The prestigious scientific journal Nature has recently highlighted the true extent of the problem. A new clinical syndrome has been identified in patients with learning difficulties. The syndrome, as yet unnamed, is caused by “a very small deletion in chromosome 17”. In rather non-PC terms, in the journal’s own words, the new syndrome “is expected to explain about one per cent of undiagnosed cases of mental retardation”. Hardly the breakthrough medical geneticists were hoping for. 1 Not surprisingly, many intriguing historical diseases also qualify as Syndrome X, if not “Syndrome Unknown”. Some of these I have mentioned before [FT148:17], and I’ll take this opportunity to update developments; others have come to light since.

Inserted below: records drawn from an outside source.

/-! ## Visibility -/

/-- The cohort wait timer of a domain expires (R150): its visible generation goes past the head of the pending list and past every next entry
that the advance test passes (R147, R151), with the domain header written, GEN-VISIBLE raised, and the timer running for another cohort wait
while entries are left; the KNOWN cohort members that do not hold the head raise COHORT-LAG and stand in the lag list with it. An event that
has changed the cohort view makes the advance tests of both domains at the view as it stands, before anything else that it still has to bring
about: each domain goes past every entry that its test passes in one visibility advance, with one header write, or stays as it is (R147, R151). -/
def Obligations.CohortWaitAdvances : Prop :=
  (∀ (s : State) (d : Domain), s.todo.viewChanged = true →
    ∃ (w : State) (passed left : List Gen), s.settleOnce = some w ∧ w.todo.viewChanged = false ∧ (s.domain d).pending = passed ++ left ∧
      (∀ x ∈ passed, s.agrees d x) ∧ (∀ x, left.head? = some x → ¬ s.agrees d x) ∧
      (passed = [] → w.domain d = s.domain d ∧ w.domainWrites.get d = s.domainWrites.get d) ∧
      (∀ v, passed.getLast? = some v →
        w.domain d = { held := (s.domain d).held, visible := v, pending := left
                       timer := if left = [] then none else some (s.clock + s.supply.config.cohortWait * 1000000) } ∧
        w.domainWrites.get d = some (DomainHeader.sealed { held := (s.domain d).held, visible := v, pending := left, check := 0 }) ∧
        w.store.domains.get d = (s.domainWrites.get d).getD (s.store.domains.get d) ∧
        w.port.flags.getLsbD (if d = .block then 0 else 1) = true)) ∧
  ∀ (s : State) (d : Domain) (t0 : Nat) (g : Gen) (rest : List Gen), (s.domain d).timer = some t0 → t0 ≤ s.clock →
    (s.domain d).pending = g :: rest →
    ∃ (u : State) (passed left : List Gen), exec (.cohortWaitExpiry d) s = .next u.settle ∧ rest = passed ++ left ∧
      (∀ x ∈ passed, s.agrees d x) ∧ (∀ x, left.head? = some x → ¬ s.agrees d x) ∧
      u.domain d = { held := (s.domain d).held, visible := (g :: passed).getLast (by simp), pending := left
                     timer := if left = [] then none else some (s.clock + s.supply.config.cohortWait * 1000000) } ∧
      (∀ e, e ≠ d → u.domain e = s.domain e) ∧
      u.domainWrites.get d = some (DomainHeader.sealed
        { held := (s.domain d).held, visible := (u.domain d).visible, pending := left, check := 0 }) ∧
      u.port.flags.getLsbD (if d = .block then 0 else 1) = true ∧
      ((∀ p ∈ s.peers, p.cohort = true → p.state = .known → g ≤ (p.values.get d).held) → u.lag = s.lag ∧
        u.port.flags.getLsbD 4 = s.port.flags.getLsbD 4) ∧
      (∀ p ∈ s.peers, p.cohort = true → p.state = .known → (p.values.get d).held < g → u.port.flags.getLsbD 4 = true ∧
        (s.lag.length + s.peers.length ≤ 14 → { station := p.station, domain := d, gen := g } ∈ u.lag)) ∧
      u = { s with
        vis := u.vis, domainWrites := u.domainWrites, lag := u.lag, todo := u.todo
        store := { s.store with domains := u.store.domains }
        port := { s.port with flags := u.port.flags } }

/-! ## The supply controller -/

/-- A fall of the supply below the hold threshold in STARTING, RUN, PARKED or CLOSING is a dip (R190): DIP-HOLD with the prior power state, the
dip timer running for 1,500 ms and the stable-run timer stopped, the dip count up by 1, the request in progress dropped, asks, serving and
pool writes not in progress ended, and the LNK silent; an IDLE bank is HELD with its scrub cursor and age written, and a bank with a write,
check or repair in progress goes on to its end. Without that fall a reading changes the lines alone. -/
def Obligations.DipEntered : Prop :=
  ∀ (s : State) (mv : Nat) (v24 : Bool), s.risesAboveRun mv v24 = false →
    (¬ (mv < Config.holdThreshold v24 ∧ Config.holdThreshold s.pins.vsel24 ≤ s.pins.vsense) ∨
      s.supply.power = .unpowered ∨ s.supply.power = .commissioning ∨ s.supply.power = .dipHold ∨ s.supply.power = .dormant →
      exec (.supplyFall mv v24) s = .next { s with pins := { s.pins with vsense := mv, vsel24 := v24 } }) ∧
    (mv < Config.holdThreshold v24 → Config.holdThreshold s.pins.vsel24 ≤ s.pins.vsense →
      s.supply.power = .starting ∨ s.supply.power = .run ∨ s.supply.power = .parked ∨ s.supply.power = .closing →
      ∃ u : State, exec (.supplyFall mv v24) s = .next u.settle ∧ u.pins = { s.pins with vsense := mv, vsel24 := v24 } ∧
        u.supply = { s.supply with
          power := .dipHold, prior := some s.supply.power, dipTimer := some (s.clock + 1500000), stable := none } ∧
        u.backup.dips = min 255 (s.backup.dips + 1) ∧
        u.port.inProgress = none ∧ u.port.response = s.port.response ∧
        u.port.dropped = (match s.port.inProgress with
          | some .manifest => some RequestKind.publishManifest.code
          | some _ => some RequestKind.publishSegment.code
          | none => s.port.dropped) ∧
        u.fetch.asks = [] ∧ u.fetch.serve = [] ∧ u.fetch.manifestReads = [] ∧ u.pool.queue = [] ∧ u.pool.waiting = false ∧
        u.pool.held = true ∧ u.link.chosen = none ∧ u.link.announce = none ∧ u.link.control = [] ∧ u.link.ask = [] ∧
        u.link.data = none ∧ u.link.announceAt = none ∧ u.link.decay = none ∧
        ∀ b : BankId,
          ((s.bank b).state = .idle →
            u.bank b = { s.bank b with state := .held, prior := some .idle, work := .none, hold := .none } ∧
            u.store.headers[b] = StoredHeader.sealed (s.bank b).header) ∧
          ((s.bank b).state ≠ .idle → (s.bank b).state ≠ .held → (s.bank b).work.busy = true →
            u.bank b = { s.bank b with hold := .dip } ∧ u.store.headers[b] = s.store.headers[b]))

/-- A rise of the supply above the run threshold: out of UNPOWERED it begins a COLD start of cause POWER-ON with dip count 0 (R181, R184); in
DIP-HOLD with a dip count of 4 or more a COLD start of cause DIP-RESTART, and with less it resumes the prior power state by the ignition and
the parked window, with the stable-run timer running for 60 s, or passes to DORMANT (R191). In DORMANT it begins the start that the part waits
for there (R181, R183, R189), outside a reset's extension: of cause RESET-LINE when one is pending, else IGNITION-WAKE with the ignition on, else
PROCESSOR-WAKE with WAKE asserted, WARM or COLD by the directory and the dip count (R184); with none of these, and in every other power state, CLOSING with a bank still to be HELD among them, a reading
changes the lines alone. -/
def Obligations.SupplyRiseActs : Prop :=
  ∀ (s : State) (mv : Nat) (v24 : Bool), s.risesAboveRun mv v24 = true →
    (s.supply.power = .unpowered → ∃ t : State, exec (.supplyRise mv v24) s = .next t ∧ t.startsAt .powerOn .cold ∧
      t.backup.dips = 0 ∧ t.supply.ignition = s.pins.ign ∧ t.pins = { s.pins with vsense := mv, vsel24 := v24 }) ∧
    (s.supply.power = .dipHold → 4 ≤ s.backup.dips → s.supply.erase = none →
      ∃ t : State, exec (.supplyRise mv v24) s = .next t ∧ t.startsAt .dipRestart .cold ∧ t.backup.dips = s.backup.dips) ∧
    (s.supply.power = .dipHold → s.backup.dips < 4 →
      (∀ (p q : Power) (w : ParkedTimer), s.supply.prior = some p →
        (q = .run ∧ w = .stopped ∧ s.supply.ignition = true ∧ (p = .run ∨ p = .parked ∨ p = .closing) ∨
         q = .parked ∧ s.supply.ignition = false ∧ p = .run ∧ s.supply.config.parkedWindow ≠ 0 ∧
            w = .running (s.clock + s.supply.config.parkedWindow * 60000000) ∨
         q = .parked ∧ s.supply.ignition = false ∧ p = .parked ∧ w = s.supply.parked ∧ ∃ x, w = .running x) →
        ∃ u : State, exec (.supplyRise mv v24) s = .next u.settle ∧
          u.supply = { s.supply with
            power := q, prior := none, dipTimer := none, parked := w, stable := some (s.clock + 60000000) } ∧
          u.pool.held = false ∧ u.link.decay = some (s.clock + 4000000) ∧ u.link.announceAt.isSome = true ∧
          u.backup.dips = s.backup.dips ∧
          (∀ k, s.port.dropped = some k → s.port.response = none → u.port.dropped = none ∧ u.port.response = some
            { kind := k, outcome := OutcomeCode.dropped.code, overrun := s.port.overrun, body := [] }) ∧
          ∀ b : BankId, (s.bank b).state = .held → (s.bank b).prior = some .idle → (s.bank b).work = .none →
            (s.bank b).unoccupied → ¬ s.scrubInterval < 2 * (s.bank b).header.scrubAge →
            u.bank b = { s.bank b with state := .idle, prior := none }) ∧
      (s.supply.prior = some .starting → ∃ u : State, exec (.supplyRise mv v24) s = .next u.settle ∧
        u.supply = { s.supply with power := .starting, prior := none, dipTimer := none } ∧ u.pool.held = false) ∧
      (s.supply.ignition = false → s.supply.pendingStart = false → s.pins.wake = false →
        s.supply.prior = some .closing ∨ (s.supply.prior = some .run ∧ s.supply.config.parkedWindow = 0) ∨
          (s.supply.prior = some .parked ∧ ∀ x, s.supply.parked ≠ .running x) →
        ∃ t : State, exec (.supplyRise mv v24) s = .next t ∧ t.supply.power = .dormant ∧ t.cleared)) ∧
    (s.supply.power ≠ .unpowered → s.supply.power ≠ .dipHold → s.supply.power ≠ .closing → s.supply.power ≠ .dormant →
      s.rests → exec (.supplyRise mv v24) s = .next { s with pins := { s.pins with vsense := mv, vsel24 := v24 } }) ∧
    (s.supply.power = .closing → s.rests → (∃ b : BankId, (s.bank b).state ≠ .held ∧
        ((s.bank b).state = .faulted → (s.bank b).work.busy = true)) →
      exec (.supplyRise mv v24) s = .next { s with pins := { s.pins with vsense := mv, vsel24 := v24 } }) ∧
    (s.supply.power = .dormant → s.rests →
      (∀ c : Cause, s.supply.resetting = none →
        (s.supply.pendingStart = true ∧ c = .resetLine ∨
          s.supply.pendingStart = false ∧ s.supply.ignition = true ∧ c = .ignitionWake ∨
          s.supply.pendingStart = false ∧ s.supply.ignition = false ∧ s.pins.wake = true ∧ c = .processorWake) →
        ∃ t : State, exec (.supplyRise mv v24) s = .next t ∧ s.startsWake c t) ∧
      (s.supply.resetting ≠ none ∨ s.supply.pendingStart = false ∧ s.supply.ignition = false ∧ s.pins.wake = false →
        exec (.supplyRise mv v24) s = .next { s with pins := { s.pins with vsense := mv, vsel24 := v24 } }))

FT has long been interested in conditions in which people suddenly change colour. There have been cases where the victim dramatically turns orange, but the cause is now well understood: an excessive intake of carotene in vegetable and fruit juices (we are not talking about David Dickinson here). Then there are the people who – rather more slowly – turn green. This was the cause of much ribaldry in the correspondence columns after my previous article. The general tone consisted of anecdotal accounts of acquaintances who had turned green after the dye in their pyjamas ran. It’s always good to know that your public appreciates your writing.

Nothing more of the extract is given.